Perhaps the thorniest part of this study is its assertion that the Steppe ancestry in diverse present-day South Asian groups is derived primarily from males and enriched in present-day individuals belonging to Brahmin or Bhumihar groups. This is a sex-asymmetric population mixture mirrored by African Americans and Columbian Latinos, where 20% and 80% of European ancestry is explained in four-to-one and fifty-to-one ratios, respectively, by the male side.

This Steppe ancestry is derived from a narrow time-window between 2,000 BC and 1,500 BC. In stating this, it reiterates the existence of a certain form of the Aryan migration theory. But this last point also helps understand why Shinde and others rushed to discredit this study. As David Reich pointed out in his 2018 book, Who We Are and How We Got Here, there is no escaping the political ramifications of theories of India’s ancestral populations. This in turn renders the press’s response all the more bizarre.
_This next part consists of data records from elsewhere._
-- ==== Sys2Proof/Machine/Editor.lean ====
section
/-! DEFINITION. The editor (R178 to R183): the edit list, encapsulation templates, deferred fix-ups, CE marks (R251), multicast
rewrites (R243) and RX_STAMP (R452). Pure functions of the frame, its edit list and the final header vector. -/

namespace Sys2Proof.Machine

/-- A deferred fix-up (R180, Table 6-9): the position of its header, which later insertions and removals in front of it carry; a
header that a removal took is none. A template patch has DST and SRC too: its field lies DST - SRC from its header. -/
inductive Fix where
  | v4len (hdr : Option Nat)
  | v6len (hdr : Option Nat)
  | udplen (hdr : Option Nat)
  | tTotLen (dst src : Nat) (hdr : Option Nat)
  | tCsum (dst src : Nat) (hdr : Option Nat)
  | tPayLen (dst src : Nat) (hdr : Option Nat)
  | tUdpLen (dst src : Nat) (hdr : Option Nat)
  | rxStamp (hdr udp : Option Nat) (v6 : Bool)
  deriving DecidableEq, Repr

/-- The editor's work on one frame: its bytes without FCS, the fix-ups in list order, the tracked header at L3_OFF, the outer IP
headers whose ECN field is ECT (R251), and the counts that R183 limits. -/
structure EdSt where
  bytes : List Byte
  fixes : List Fix
  l3 : Option Nat
  outer : List (Option Nat × Bool)
  encaps : Nat
  inserted : Nat
  ptp : List Ptp
  deriving DecidableEq, Repr

/-- A position after `n` bytes were inserted at `o`. -/
def posIns (o n : Nat) (p : Option Nat) : Option Nat := p.map fun p => if o ≤ p then p + n else p

/-- A position after `n` bytes were removed at `o`: none where it was removed. -/
def posCut (o n : Nat) : Option Nat → Option Nat
  | none => none
  | some p => if p < o then some p else if p < o + n then none else some (p - n)

/-- Apply a change of positions to a fix-up. -/
def Fix.move (f : Option Nat → Option Nat) : Fix → Fix
  | .v4len h => .v4len (f h)
  | .v6len h => .v6len (f h)
  | .udplen h => .udplen (f h)
  | .tTotLen d x h => .tTotLen d x (f h)
  | .tCsum d x h => .tCsum d x (f h)
  | .tPayLen d x h => .tPayLen d x (f h)
  | .tUdpLen d x h => .tUdpLen d x (f h)
  | .rxStamp h u v => .rxStamp (f h) (f u) v

/-- Apply a change of positions to everything the editor tracks. -/
def EdSt.move (f : Option Nat → Option Nat) (e : EdSt) : EdSt :=
  { e with fixes := e.fixes.map (Fix.move f), l3 := f e.l3, outer := e.outer.map fun o => (f o.1, o.2),
           ptp := e.ptp.filterMap fun p => (f (some p.pos)).map fun q => { p with pos := q, udp := f p.udp } }

/-- Insert bytes (R183): at an offset inside the frame, below offset 256, at most 256 bytes in all. -/
def edIns (o : Nat) (new : List Byte) (e : EdSt) : Option EdSt :=
  let n := new.length
  if e.bytes.length < o ∨ 256 < o + n ∨ 256 < e.inserted + n then none
  else
    let e := e.move (posIns o n)
    some { e with bytes := insertAt e.bytes o new, inserted := e.inserted + n }

/-- Remove bytes that the frame holds (R183). -/
def edCut (o n : Nat) (e : EdSt) : Option EdSt :=
  if e.bytes.length < o + n then none
  else
    let e := e.move (posCut o n)
    some { e with bytes := cutAt e.bytes o n }

/-- Whether `n` bytes at `o` lie below offset 256 and inside the frame (R183). -/
def edInside (o n : Nat) (bs : List Byte) : Bool := decide (o + n ≤ 256) && decide (o + n ≤ bs.length)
For example, one attempt to break the findings down ended up giving equal credence to both studies and fell prey to false balance.

It was heartening to see one report quoting Narasimhan and Reich saying they didn’t agree with Shinde’s assertions, but for the most part the India media was supine. Indeed, it was telling how many outlets were happy to go along with the more politically favourable parts of the studies, with little to no regard for other scientists’ interjections. If nothing else, this episode demonstrates the need to quote independent scientists in a science story, especially when it is on a delicate and divisive issue. The verbatim reproduction of large parts of the papers, and/or press releases, does not make a good science news report.

Navneet A. Vasistha is a postdoctoral fellow at the University of Copenhagen, Denmark. Anirban Mukhopadhyay is a doctoral student at the Department of Genetics, University of Delhi. The views expressed in this article are personal and do not reflect those of the authors’ employers or universities.